| Exercise directions |
The answer should contain all of the data, retyped without any alteration.

Recorded data:
def operandsOf : Instr → Option Operands
  | .add _ x => some (.arith x)
  | .sub _ x => some (.arith x)
  | .addc _ x => some (.arith x)
  | .subb _ x => some (.arith x)
  | .mul _ x => some (.arith x)
  | .mulh _ x => some (.arith x)
  | .mad _ x => some (.arith x)
  | .madw _ x => some (.arith x)
  | .div_ _ x => some (.arith x)
  | .rem_ _ x => some (.arith x)
  | .min_ _ x => some (.arith x)
  | .max_ _ x => some (.arith x)
  | .abs _ x => some (.arith x)
  | .neg _ x => some (.arith x)
  | .adds _ x => some (.arith x)
  | .subs _ x => some (.arith x)
  | .clamp _ x => some (.arith x)
  | .lea _ x => some (.arith x)
  | .cmp _ x => some (.arith x)
  | .sel _ x => some (.arith x)
  | .dp4 _ x => some (.arith x)
  | .and_ _ x => some (.arith x)
  | .or_ _ x => some (.arith x)
  | .xor_ _ x => some (.arith x)
  | .andn _ x => some (.arith x)
  | .not_ _ x => some (.arith x)
  | .shl _ x => some (.arith x)
  | .shr _ x => some (.arith x)
  | .sar _ x => some (.arith x)
  | .rotl _ x => some (.arith x)
  | .bfx _ x => some (.arith x)
  | .bfi _ x => some (.arith x)
  | .popc _ x => some (.arith x)
  | .clz _ x => some (.arith x)
  | .ctz _ x => some (.arith x)
  | .brev _ x => some (.arith x)
  | .prmt _ x => some (.arith x)
  | .lop3 _ x => some (.arith x)
  | .fadd _ x => some (.arith x)
  | .fsub _ x => some (.arith x)
  | .fmul _ x => some (.arith x)
  | .ffma _ x => some (.arith x)
  | .fmin _ x => some (.arith x)
  | .fmax _ x => some (.arith x)
  | .fcmp _ x => some (.arith x)
  | .fclass _ x => some (.arith x)
  | .hfma2 _ x => some (.arith x)
  | .hadd2 _ x => some (.arith x)
  | .hmul2 _ x => some (.arith x)
  | .hdot2 _ x => some (.arith x)
  | .fmed3 _ x => some (.arith x)
  | .frcp _ x => some (.arith x)
  | .frsq _ x => some (.arith x)
  | .fsqrt _ x => some (.arith x)
  | .fdiv _ x => some (.arith x)
  | .fex2 _ x => some (.arith x)
  | .flg2 _ x => some (.arith x)
  | .fsin _ x => some (.arith x)
  | .fcos _ x => some (.arith x)
  | .dadd _ x => some (.arith x)
  | .dmul _ x => some (.arith x)
  | .dfma _ x => some (.arith x)
  | .dcmp _ x => some (.arith x)
  | .cvt _ x => some (.arith x)
  | .frnd _ x => some (.arith x)
  | .packW _ x => some (.arith x)
  | .packH _ x => some (.arith x)
  | .unpk _ x => some (.arith x)
  | .movImm _ x => some (.arith x)
  | .mov _ x => some (.arith x)
  | .psetAll _ x => some (.arith x)
  | .pset _ x => some (.arith x)
  | .pgetAll _ x => some (.arith x)
  | .pget _ x => some (.arith x)
  | .pand _ x => some (.arith x)
  | .por _ x => some (.arith x)
  | .pxor _ x => some (.arith x)
  | .pnot _ x => some (.arith x)
  | .rdsr _ x => some (.arith x)
  | .wrsr _ x => some (.arith x)
  | .vwset _ x => some (.arith x)
  | .nop _ x => some (.arith x)
  | .bra _ x => some (.ctl x)
  | .brx _ x => some (.ctl x)
  | .call _ x => some (.ctl x)
  | .callx _ x => some (.ctl x)
  | .ret _ x => some (.ctl x)
  | .loop _ x => some (.ctl x)
  | .loopImm _ x => some (.ctl x)
  | .loopPop _ x => some (.ctl x)
  | .exit _ x => some (.ctl x)
  | .yield _ x => some (.ctl x)
  | .sleepUntil _ x => some (.ctl x)
  | .sleep _ x => some (.ctl x)
  | .trap _ x => some (.ctl x)
  | .prio _ x => some (.ctl x)
  | .qswap _ x => some (.arith x)
  | .qdd _ x => some (.arith x)
  | .hlpOff _ x => some (.arith x)
  | .hlpOn _ x => some (.arith x)
  | .hlpIs _ x => some (.arith x)
  | .shfl _ x => some (.arith x)
  | .voteBallot _ x => some (.arith x)
  | .vote _ x => some (.arith x)
  | .match_ _ x => some (.arith x)
  | .compact _ x => some (.arith x)
  | .reform _ x => some (.arith x)
  | .sign _ x => some (.arith x)
  | .join_ _ x => some (.arith x)
  | .cvset _ x => some (.arith x)
  | .bar _ x => some (.arith x)
  | .gbar _ x => some (.arith x)
  | .spawn _ x => some (.arith x)
  | .launch _ x => some (.arith x)
  | .redux _ x => some (.arith x)
  | .mma _ x => some (.mat x)
  | .mmaq _ x => some (.mat x)
  | .tzero _ x => some (.mat x)
  | .tfill _ x => some (.mat x)
  | .tmov _ x => some (.mat x)
  | .tld _ x => some (.mat x)
  | .tst _ x => some (.mat x)
  | .tstat _ x => some (.mat x)
  | .qnt _ x => some (.mat x)
  | .olset _ x => some (.mat x)
  | .olcnt _ x => some (.mat x)
  | .dqnt _ x => some (.mat x)
  | .ld _ x => some (.loc x)
  | .st _ x => some (.loc x)
  | .gath _ x => some (.loc x)
  | .scat _ x => some (.loc x)
  | .atom _ x => some (.loc x)
  | .atomc _ x => some (.loc x)
  | .pchk _ x => some (.loc x)
  | .mon _ x => some (.loc x)
  | .mwaitTimeout _ x => some (.loc x)
  | .mwait _ x => some (.loc x)
  | .cpyin _ x => some (.main x)
  | .cpyout _ x => some (.main x)
  | .cpyg _ x => some (.main x)
  | .cpys _ x => some (.main x)
  | .fatomNr _ x => some (.main x)
  | .fatom _ x => some (.main x)
  | .fcas _ x => some (.main x)
  | .fence _ x => some (.main x)
  | .publ _ x => some (.main x)
  | .mhint _ x => some (.main x)
  | .mcast _ x => some (.main x)
  | .bclose _ x => some (.eng x)
  | .waitb _ x => some (.eng x)
  | .qfence _ x => some (.eng x)
  | .chain _ x => some (.eng x)
  | .decod _ x => some (.eng x)
  | .dtab _ x => some (.eng x)
  | .sgo _ x => some (.eng x)
  | .qpop _ x => some (.eng x)
  | .qstatCq _ x => some (.eng x)
  | .qstat _ x => some (.eng x)
  | .apush _ x => some (.eng x)
  | .aseg _ x => some (.eng x)
  | .ray _ x => some (.unt x)
  | .trhold _ x => some (.unt x)
  | .trswap _ x => some (.unt x)
  | .trstat _ x => some (.unt x)
  | .filt _ x => some (.unt x)
  | .hgrid _ x => some (.unt x)
  | .bank _ x => some (.unt x)
  | .rfe _ x => some (.sys x)
  | .csave _ x => some (.sys x)
  | .crest _ x => some (.sys x)
  | .tlbinv _ x => some (.sys x)
  | .replay _ x => some (.sys x)
  | .xinj _ x => some (.sys x)
  | .elogClr _ x => some (.sys x)
  | .elog _ x => some (.sys x)
  | .halt _ x => some (.sys x)
  | _ => none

| Reply to the exercise |
def operandsOf : Instr → Option Operands
  | .add _ x => some (.arith x)
  | .sub _ x => some (.arith x)
  | .addc _ x => some (.arith x)
  | .subb _ x => some (.arith x)
  | .mul _ x => some (.arith x)
  | .mulh _ x => some (.arith x)
  | .mad _ x => some (.arith x)
  | .madw _ x => some (.arith x)
  | .div_ _ x => some (.arith x)
  | .rem_ _ x => some (.arith x)
  | .min_ _ x => some (.arith x)
  | .max_ _ x => some (.arith x)
  | .abs _ x => some (.arith x)
  | .neg _ x => some (.arith x)
  | .adds _ x => some (.arith x)
  | .subs _ x => some (.arith x)
  | .clamp _ x => some (.arith x)
  | .lea _ x => some (.arith x)
  | .cmp _ x => some (.arith x)
  | .sel _ x => some (.arith x)
  | .dp4 _ x => some (.arith x)
  | .and_ _ x => some (.arith x)
  | .or_ _ x => some (.arith x)
  | .xor_ _ x => some (.arith x)
  | .andn _ x => some (.arith x)
  | .not_ _ x => some (.arith x)
  | .shl _ x => some (.arith x)
  | .shr _ x => some (.arith x)
  | .sar _ x => some (.arith x)
  | .rotl _ x => some (.arith x)
  | .bfx _ x => some (.arith x)
  | .bfi _ x => some (.arith x)
  | .popc _ x => some (.arith x)
  | .clz _ x => some (.arith x)
  | .ctz _ x => some (.arith x)
  | .brev _ x => some (.arith x)
  | .prmt _ x => some (.arith x)
  | .lop3 _ x => some (.arith x)
  | .fadd _ x => some (.arith x)
  | .fsub _ x => some (.arith x)
  | .fmul _ x => some (.arith x)
  | .ffma _ x => some (.arith x)
  | .fmin _ x => some (.arith x)
  | .fmax _ x => some (.arith x)
  | .fcmp _ x => some (.arith x)
  | .fclass _ x => some (.arith x)
  | .hfma2 _ x => some (.arith x)
  | .hadd2 _ x => some (.arith x)
  | .hmul2 _ x => some (.arith x)
  | .hdot2 _ x => some (.arith x)
  | .fmed3 _ x => some (.arith x)
  | .frcp _ x => some (.arith x)
  | .frsq _ x => some (.arith x)
  | .fsqrt _ x => some (.arith x)
  | .fdiv _ x => some (.arith x)
  | .fex2 _ x => some (.arith x)
  | .flg2 _ x => some (.arith x)
  | .fsin _ x => some (.arith x)
  | .fcos _ x => some (.arith x)
  | .dadd _ x => some (.arith x)
  | .dmul _ x => some (.arith x)
  | .dfma _ x => some (.arith x)
  | .dcmp _ x => some (.arith x)
  | .cvt _ x => some (.arith x)
  | .frnd _ x => some (.arith x)
  | .packW _ x => some (.arith x)
  | .packH _ x => some (.arith x)
  | .unpk _ x => some (.arith x)
  | .movImm _ x => some (.arith x)
  | .mov _ x => some (.arith x)
  | .psetAll _ x => some (.arith x)
  | .pset _ x => some (.arith x)
  | .pgetAll _ x => some (.arith x)
  | .pget _ x => some (.arith x)
  | .pand _ x => some (.arith x)
  | .por _ x => some (.arith x)
  | .pxor _ x => some (.arith x)
  | .pnot _ x => some (.arith x)
  | .rdsr _ x => some (.arith x)
  | .wrsr _ x => some (.arith x)
  | .vwset _ x => some (.arith x)
  | .nop _ x => some (.arith x)
  | .bra _ x => some (.ctl x)
  | .brx _ x => some (.ctl x)
  | .call _ x => some (.ctl x)
  | .callx _ x => some (.ctl x)
  | .ret _ x => some (.ctl x)
  | .loop _ x => some (.ctl x)
  | .loopImm _ x => some (.ctl x)
  | .loopPop _ x => some (.ctl x)
  | .exit _ x => some (.ctl x)
  | .yield _ x => some (.ctl x)
  | .sleepUntil _ x => some (.ctl x)
  | .sleep _ x => some (.ctl x)
  | .trap _ x => some (.ctl x)
  | .prio _ x => some (.ctl x)
  | .qswap _ x => some (.arith x)
  | .qdd _ x => some (.arith x)
  | .hlpOff _ x => some (.arith x)
  | .hlpOn _ x => some (.arith x)
  | .hlpIs _ x => some (.arith x)
  | .shfl _ x => some (.arith x)
  | .voteBallot _ x => some (.arith x)
  | .vote _ x => some (.arith x)
  | .match_ _ x => some (.arith x)
  | .compact _ x => some (.arith x)
  | .reform _ x => some (.arith x)
  | .sign _ x => some (.arith x)
  | .join_ _ x => some (.arith x)
  | .cvset _ x => some (.arith x)
  | .bar _ x => some (.arith x)
  | .gbar _ x => some (.arith x)
  | .spawn _ x => some (.arith x)
  | .launch _ x => some (.arith x)
  | .redux _ x => some (.arith x)
  | .mma _ x => some (.mat x)
  | .mmaq _ x => some (.mat x)
  | .tzero _ x => some (.mat x)
  | .tfill _ x => some (.mat x)
  | .tmov _ x => some (.mat x)
  | .tld _ x => some (.mat x)
  | .tst _ x => some (.mat x)
  | .tstat _ x => some (.mat x)
  | .qnt _ x => some (.mat x)
  | .olset _ x => some (.mat x)
  | .olcnt _ x => some (.mat x)
  | .dqnt _ x => some (.mat x)
  | .ld _ x => some (.loc x)
  | .st _ x => some (.loc x)
  | .gath _ x => some (.loc x)
  | .scat _ x => some (.loc x)
  | .atom _ x => some (.loc x)
  | .atomc _ x => some (.loc x)
  | .pchk _ x => some (.loc x)
  | .mon _ x => some (.loc x)
  | .mwaitTimeout _ x => some (.loc x)
  | .mwait _ x => some (.loc x)
  | .cpyin _ x => some (.main x)
  | .cpyout _ x => some (.main x)
  | .cpyg _ x => some (.main x)
  | .cpys _ x => some (.main x)
  | .fatomNr _ x => some (.main x)
  | .fatom _ x => some (.main x)
  | .fcas _ x => some (.main x)
  | .fence _ x => some (.main x)
  | .publ _ x => some (.main x)
  | .mhint _ x => some (.main x)
  | .mcast _ x => some (.main x)
  | .bclose _ x => some (.eng x)
  | .waitb _ x => some (.eng x)
  | .qfence _ x => some (.eng x)
  | .chain _ x => some (.eng x)
  | .decod _ x => some (.eng x)
  | .dtab _ x => some (.eng x)
  | .sgo _ x => some (.eng x)
  | .qpop _ x => some (.eng x)
  | .qstatCq _ x => some (.eng x)
  | .qstat _ x => some (.eng x)
  | .apush _ x => some (.eng x)
  | .aseg _ x => some (.eng x)
  | .ray _ x => some (.unt x)
  | .trhold _ x => some (.unt x)
  | .trswap _ x => some (.unt x)
  | .trstat _ x => some (.unt x)
  | .filt _ x => some (.unt x)
  | .hgrid _ x => some (.unt x)
  | .bank _ x => some (.unt x)
  | .rfe _ x => some (.sys x)
  | .csave _ x => some (.sys x)
  | .crest _ x => some (.sys x)
  | .tlbinv _ x => some (.sys x)
  | .replay _ x => some (.sys x)
  | .xinj _ x => some (.sys x)
  | .elogClr _ x => some (.sys x)
  | .elog _ x => some (.sys x)
  | .halt _ x => some (.sys x)
  | _ => none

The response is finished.